Petit inventaire et tentative de réponse :

- « Y a pas des sujets plus importants en ce moment ? » : Si le sujet est sans importance pourquoi perdre du temps et de l’énergie à vouloir s’y opposer ? Et se battre pour que rien ne change ?

- « Vous n'avez pas d’autres causes à défendre, d’autres combats à mener ? » : un grand classique qui ressort dès qu’une cause féministe, quelle qu’elle soit, est mise en avant.  On peut lutter pour l’égalité des salaires, contre la violence envers les femmes tout en décidant de s’attaquer au langage. Un combat n’exclut pas l’autre. Cet argument reviendrait à ne pas donner 1 € au SDF de sa rue sous prétexte que ça ne solutionnerait pas la faim dans le monde

- « Ca ne règlera pas les problèmes de l’école » : ce changement de vocabulaire n’a pas la prétention de régler tous les problèmes de l’école, qui vont bien au-delà du simple sexisme. Simplement d’aider à lutter contre les stéréotypes hommes/femmes ce qui est déjà pas mal. Encore une fois, s’attaquer à une problématique n’enterre pas toutes les autres

- « Changer les mots ne changera rien » : Les mots ne sont pas anodins, ils sont même politiques voire idéologiques. Preuve en est, les déchainements provoqués et les résistances en oeuvre dès qu’on tente de les faire évoluer (la féminisation des noms, jugée ridicule et compliquée en est un parfait exemple). Ici le terme « école maternelle » n’est plus adaptée à son époque. Elle n’est plus un lieu de soins, de maternage, une simple garderie mais un lieu d’apprentissage. C’est aussi rendre ses lettres de noblesse à l’école et aux enseignants que d’en tenir compte. Tout comme remplacer le terme d’ « instituteur » par celui de « professeur des écoles » avait son importance symbolique à l’époque. Le langage n’est pas une matière figée, il évolue. Alors qu’il y a peu,  on disait encore fréquemment « l’heure des mamans », chacun a progressivement pris le soin de renommer l’heure de la sortie en « heure des parents » ou encore mieux en « heure du goûter ». Un petit pas vers l’égalité qui n’a, cette fois, choqué personne. Par ailleurs, en « déféminisant » le nom de l’école, on peut espérer que l’on contribuera à masculiniser une profession choisie à 81,5% par les femmes. Cette note de l’Education Nationale l’explique très bien : « Il semblerait ainsi que « les représentations sociales liées à la socialisation de sexe jouent à plein rendement : gérer scolairement la petite enfance apparaît mentalement comme un métier de femmes reposant sur la construction sociale idéologique, subjective et réductive de l’instinct maternel. »

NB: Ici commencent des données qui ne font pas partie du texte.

-- ==== Sys2Proof/Machine/AddressMap.lean ====
section
/-! DEFINITION. The host's address map: the register window and the buffer window (R56). -/

namespace Sys2Proof.Machine

/-- The length of the buffer window on the bus: BUF_SIZE rounded up to a multiple of 4 (R56). -/
def bufWindow (c : Config) : Nat := (c.bufSize + 3) / 4 * 4

/-- Where a bus address falls (R56). -/
inductive Target where
  /-- An offset in the register window. -/
  | reg (off : Nat)
  /-- An address in the buffer window, its padding included. -/
  | buf (a : Nat)
  /-- Neither window (log entry 8). -/
  | outside
deriving DecidableEq, Repr

/-- The address map of R56. -/
def route (c : Config) (addr : Nat) : Target :=
  if c.regBase ≤ addr ∧ addr < c.regBase + 0x100 then .reg (addr - c.regBase)
  else if c.bufBase ≤ addr ∧ addr < c.bufBase + bufWindow c then .buf (addr - c.bufBase)
  else .outside

end Sys2Proof.Machine
end

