-- ==== Sys2Proof/Machine/Checksum.lean ====
section
/-! DEFINITION. The checksum engine's command CRC8 (R125). -/

namespace Sys2Proof.Machine

/-- The body of R125 after the checks. -/
def bodyCrc8 (s : State) : State :=
  (s.setResult (crc8 s.cfg.crc (s.memRead s.srcN s.lenN))).complete

/-- The completion of CRC8 (R125). -/
def execCrc8 (s : State) : Host.Outcome State Fault Refusal := .next (s.checked .crc8 bodyCrc8)

end Sys2Proof.Machine
end

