-- ==== Sys2Proof/Tests/Slice0.lean ====
section
/-! SUPPORT. Tests: the decoder on words written out from R70, ill-formed terms for each check, one small step
per instruction with the expected result of 95_test_vectors.md, and a witness for the hypotheses of every
statement. -/

-- One theorem after another: each check in the kernel takes a thread of its own, and the threads' stacks add up.
set_option Elab.async false

namespace Sys2Proof.Tests

open Sys2Proof.Machine

/-! ### Helpers -/

/-- The outcome is a next state with a property. -/
def after (o : Host.Outcome State Fault Refusal) (p : State → Bool) : Bool :=
  match o with
  | .next t => p t
  | .fault _ => false
  | .refused _ => false

/-- The outcome is a given fault. -/
def faults (o : Host.Outcome State Fault Refusal) (f : Fault) : Bool :=
  match o with
  | .next _ => false
  | .fault g => g == f
  | .refused _ => false

/-- The codec's answer is a given failure. -/
def fails (r : Except Failure (List Byte)) (x : Failure) : Bool :=
  match r with
  | .ok _ => false
  | .error y => y == x

/-- A state of the example configuration with operands and buffer, idle. -/
def idle (src dst len : Word) (buf : List Host.Cell) : State :=
  { State.reset with src := src, dst := dst, len := len, buf := buf }

/-- A command in flight on the same. -/
def flying (i : Instr) (src dst len : Word) (buf : List Host.Cell) : State := (idle src dst len buf).accept (encode i)

/-- The message of W1 at 0x010, its last byte open. -/
def w1Message : List Host.Cell := [(0x10, 0x01), (0x12, 0x02), (0x13, 0xAA)]

/-- The packet of W1 at 0x100. -/
def w1Packet : List Host.Cell := [(0x101, 0x02), (0x102, 0x01), (0x103, 0x03), (0x104, 0x02), (0x105, 0x35)]

/-- n cells of 01 from an address on. -/
def ones : Nat → Nat → List Host.Cell
  | _, 0 => []
  | a, n + 1 => (a, 0x01) :: ones (a + 1) n

/-- A small configuration: 14 bytes of BUF, so 2 bytes of padding in the buffer window. -/
def small : Config := { Config.example with addrW := 4, bufSize := 14 }

/-! ### The command word (R70 to R72) -/

theorem test_decode_ack : decode 0b00000000000000000000000000000000#32 = .ok .ack := by rfl
theorem test_decode_crc8 : decode 0b00000000000000000000000000000001#32 = .ok .crc8 := by rfl
theorem test_decode_cobsEnc : decode 0b00000000000000000000000000000010#32 = .ok .cobsEnc := by rfl
theorem test_decode_cobsDec : decode 0b00000000000000000000000000000011#32 = .ok .cobsDec := by rfl
theorem test_decode_packetize : decode 0b00000000000000000000000000000100#32 = .ok .packetize := by rfl
theorem test_decode_depacketize : decode 0b00000000000000000000000000000101#32 = .ok .depacketize := by rfl
theorem test_decode_reservedOp : decode 0x00000007 = .error .reservedOp := by rfl
theorem test_decode_reservedBits : decode 0x80000001 = .error .reservedBits := by rfl
theorem test_decodeTableWord : decodeTableWord 32 4 = some .packetize ∧ decodeTableWord 32 0x10 = none ∧
    decodeTableWord 64 0x100000001 = none := by decide +kernel

/-! ### Ill-formed terms, one for each check -/

theorem test_word_illegal_op : wordLegal 0x00000006 = false := by decide +kernel
theorem test_word_illegal_bits : wordLegal 0x00000010 = false := by decide +kernel
theorem test_params_illegal : CrcParams.legal { CrcParams.default with poly := 0x07 } = false := by decide +kernel
theorem test_config_addrW : Config.legal { Config.example with addrW := 32 } = false := by decide +kernel
theorem test_config_addrW_low : Config.legal { small with addrW := 1, bufSize := 2 } = false := by decide +kernel
theorem test_config_bufSize : Config.legal { small with bufSize := 17 } = false := by decide +kernel
theorem test_config_bufSize_zero : Config.legal { small with bufSize := 0 } = false := by decide +kernel
theorem test_config_regBase : Config.legal { Config.example with regBase := 0x1010 } = false := by decide +kernel
theorem test_config_bufBase : Config.legal { Config.example with bufBase := 0x2002 } = false := by decide +kernel
theorem test_config_apart : Config.legal { Config.example with bufBase := 0x1004 } = false := by decide +kernel
theorem test_config_crc :
    Config.legal { Config.example with crc := { CrcParams.default with init := 0 } } = false := by decide +kernel
theorem test_buffer_order : Memory.wf [(4, 1), (3, 1)] = false := by decide +kernel
theorem test_buffer_twice : Memory.wf [(3, 1), (3, 2)] = false := by decide +kernel
theorem test_buffer_unlisted : Memory.wf [(3, 0)] = false := by decide +kernel
theorem test_buffer_below : Memory.below 14 [(14, 1)] = false := by decide +kernel
theorem test_reg_access_narrow : regAccessOk .w8 0x04 = false ∧ regAccessOk .w16 0x04 = false := by decide +kernel
theorem test_reg_access_misaligned : regAccessOk .w32 0x06 = false := by decide +kernel
theorem test_buf_access_16 : bufAccessOk small .w16 0 = false := by decide +kernel
theorem test_buf_access_misaligned : bufAccessOk small .w32 2 = false := by decide +kernel
theorem test_buf_access_past : bufAccessOk small .w32 12 = false ∧ bufAccessOk small .w8 14 = false := by decide +kernel

/-! ### One step of each instruction (95_test_vectors.md) -/

/-- LC-6: ACK after a CRC mismatch keeps RESULT and OUTLEN. -/
theorem test_ack_keeps_results :
    after (exec .ack { State.reset with status := { busy := false, done := true, err := true, ecode := 10 },
                                        result := 0x35, outLen := 4 })
      (fun t => t.status.word == 0 && t.result == 0x35 && t.outLen == 4) = true := by decide +kernel

/-- CRC8-1, and CRC8-6's DST = 0xFFFF. -/
theorem test_crc8_reference :
    after (exec .crc8 (flying .crc8 0x010 0xFFFF 3 w1Message))
      (fun t => t.result == 0x35 && t.status.word == 0x00000002 && t.outLen == 0) = true := by decide +kernel

/-- CRC8-3 and CRC8-4: an empty window at BUF_SIZE passes, past it fails. -/
theorem test_crc8_bounds :
    after (exec .crc8 (flying .crc8 0x400 0 0 [])) (fun t => t.result == 0xFF && t.status.word == 0x002) = true ∧
    after (exec .crc8 (flying .crc8 0x401 0 0 [])) (fun t => t.result == 0 && t.status.word == 0x306) = true := by
  decide +kernel

/-- CENC-1. -/
theorem test_cobsEnc_example :
    after (exec .cobsEnc (flying .cobsEnc 0x020 0x040 4 [(0x20, 0x11), (0x21, 0x22), (0x23, 0x33)]))
      (fun t => t.memRead 0x040 6 == [0x00, 0x03, 0x11, 0x22, 0x02, 0x33] && t.outLen == 6 &&
        t.status.word == 0x00000002) = true := by decide +kernel

/-- CENC-5: the 255th non-zero byte. -/
theorem test_cobsEnc_run_too_long :
    after (exec .cobsEnc (flying .cobsEnc 0x000 0x200 255 (ones 0 255)))
      (fun t => t.status.word == 0x00000506 && t.errPos == 254 && t.outLen == 0) = true := by decide +kernel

- « J’aime bien le mot « maternelle » et je veux continuer à l’utiliser. Qu’est ce qu’ils vont inventer comme mot horrible pour remplacer ça ? » : Si on veut continuer au jeu du « c’était mieux avant », pourquoi ne pas revenir au temps où l’école maternelle s’appelait encore l’ « asile » ? Ce mot vous choque ? C’est bien la preuve que la langue évolue, la société aussi.

Histoire d’aller plus loin, je serais d’avis de renommer l’Education Nationale en "Instruction Nationale". Car les professeurs sont là pour instruire les enfants, pas les éduquer.